Após investir em criptomoedas, é preciso guardá-las com segurança para evitar perdas ou mesmo ataques de hackers. A escolha do método depende do objetivo dos investidores (se quer manter por um bom tempo ou fazer trade) e do conhecimento a respeito da indústria cripto. Aqui estão as principais opções:
Custódia de terceiros: Normalmente as exchanges oferecem esse serviço. É uma opção mais prática para usuários menos experientes. A principal vantagem é que facilita a negociação de criptomoedas. A desvantagem é que o investidor não tem acesso às chaves privadas das criptomoedas.
Carteira quente (hot wallet): É uma carteira digital para armazenar criptomoedas. Ela fica conectada à internet, o que a torna mais vulnerável a ataques cibernéticos. O usuário é responsável por cuidar de suas chaves de acesso, assumindo total responsabilidade pela segurança.
Carteira fria (cold wallets): É um tipo de carteira digital que não está conectada à rede mundial de computadores. Portanto, fica menos vulnerável a ataques cibernéticos. É recomendada para armazenamentos de longo prazo. O ponto negativo é que dificulta as transações rápidas.

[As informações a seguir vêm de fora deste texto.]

-- ==== Sys2Proof/Machine/Coh.lean ====
section
/-! DEFINITION. Coherence within the package (R280 to R305): the agents' tables, the homes, the accesses of the module's own units to
the DRAM space, salvage, dump, and the commands of the protocol. -/

namespace Sys2Proof.Machine

/-! State of lines. -/

/-- The key of an agent's line. -/
def agKey (a : AgentId) (line : Nat) : Nat := a.val * 2 ^ 34 + line
/-- What agent `a` holds of a line. -/
def agentOf (s : State) (a : AgentId) (line : Nat) : AgentLine := mget {} s.coh.agents (agKey a line)
/-- The state with it replaced. -/
def setAgent (s : State) (a : AgentId) (line : Nat) (v : AgentLine) : State :=
  { s with coh := { s.coh with agents := mset {} s.coh.agents (agKey a line) v } }
/-- A line at its home. -/
def homeOf (s : State) (line : Nat) : HomeLine := mget {} s.coh.homes line
/-- The state with it replaced. -/
def setHome (s : State) (line : Nat) (v : HomeLine) : State :=
  { s with coh := { s.coh with homes := mset {} s.coh.homes line v } }
/-- R281: the home of a line, if its address exists. -/
def homeIx (s : State) (line : Nat) : Option Nat := (stackOf s (64 * line)).map (·.1.val)
/-- R280: the die of an agent, by the codes of R351. -/
def agentDie (a : AgentId) : Nat := if a.val = 16 then 18 else a.val
/-- The die of a requester. -/
def reqrDie : Reqr → Nat
  | .agent a => agentDie a
  | .die d => d.val

/-- R286: the dies between which a message about a line passes. -/
def msgEnds (s : State) (line : Nat) (m : Msg) : Option (Nat × Nat) :=
  (homeIx s line).map (fun h => match m with
    | .req r => (reqrDie r.who, h)
    | .snp _ a => (h, agentDie a)
    | .ans _ a _ _ => (agentDie a, h)
    | .rep _ w _ _ => (h, reqrDie w)
    | .cmpack a => (agentDie a, h))

/-- R284, R285, R337: the hops of a message: on the rings for snoops and answers, else by its memory route. -/
def msgHops (s : State) (line : Nat) (m : Msg) : List Hop :=
  match msgEnds s line m with
  | none => []
  | some (a, b) => match m with
    | .snp _ _ => ringHops a (ringPlaces a b)
    | .ans _ _ _ _ => answerHops b a
    | .req _ | .rep _ _ _ _ | .cmpack _ => dieHops a b

/-- A message leaves: it waits for the first link of its route. -/
def sendMsg (s : State) (line : Nat) (m : Msg) : State :=
  txPut { s with coh := { s.coh with msgs := s.coh.msgs ++ [(line, m)] } } line m false (msgHops s line m)

/-- R336, R345: a message has crossed every link of its route, and none of its channel between the same two dies is ahead of it. -/
def msgHere (s : State) (line : Nat) (m : Msg) : Bool :=
  !s.coh.tx.any (fun x => x.2.any (fun t => t.line == line && t.msg == m)) &&
  !(s.coh.msgs.takeWhile (· != (line, m))).any (fun x => msgEnds s x.1 x.2 == msgEnds s line m && msgChan x.2 == msgChan m && msgClass x.2 == msgClass m)
/-- A message is taken. -/
def takeMsg (s : State) (line : Nat) (m : Msg) : State := { s with coh := { s.coh with msgs := s.coh.msgs.erase (line, m) } }
/-- The first message about a line of a kind that has arrived. -/
def findMsg (s : State) (line : Nat) (p : Msg → Bool) : Option Msg :=
  (s.coh.msgs.find? (fun x => x.1 == line && p x.2 && msgHere s line x.2)).map (·.2)
/-- R285: the credits a die holds at a home. -/
def credits (s : State) (die home : Nat) : Nat := mget 64 s.coh.credits (16 * die + home)
/-- The state with them set. -/
def setCredits (s : State) (die home n : Nat) : State :=
  { s with coh := { s.coh with credits := mset 64 s.coh.credits (16 * die + home) n } }
/-- R285: a credit returns with the reply. -/
def creditBack (s : State) (die line : Nat) : State :=
  match homeIx s line with
  | some h => setCredits s die h (min 64 (credits s die h + 1))
  | none => s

“No caso das carteiras digitais, prefira soluções que ofereçam recursos de segurança avançados, como autenticação multifatorial e armazenamento offline. Além disso, nunca compartilhe suas chaves privadas e tenha cuidado com links e e-mails suspeitos que possam tentar roubar seus dados”, sugere Srur, da ABcripto.
Qual a tributação das criptomoedas?
Segundo a Receita Federal, investidores com mais de R$ 5 mil em criptomoedas devem declarar o valor no Imposto de Renda. Só existe tributação, no entanto, sobre o lucro em vendas acima de R$ 35 mil por mês. Há um tabela progressiva: ganhos até R$ 5 milhões (15%), de R$ 5 milhões até R$ 10 milhões (17,5%); de R$ 10 milhões a R$ 30 milhões (20%); e, por fim, acima de R$ 30 milhões (22,50%).
No caso dos fundos de investimentos em criptomoedas e ETFs com exposição a ativos digitais as regras de tributação são diferentes. Em ambos, há uma uma alíquota de 15% sobre o ganho de capital — ou seja, a diferença positiva entre o valor da venda e de compra da cota do produto financeiro.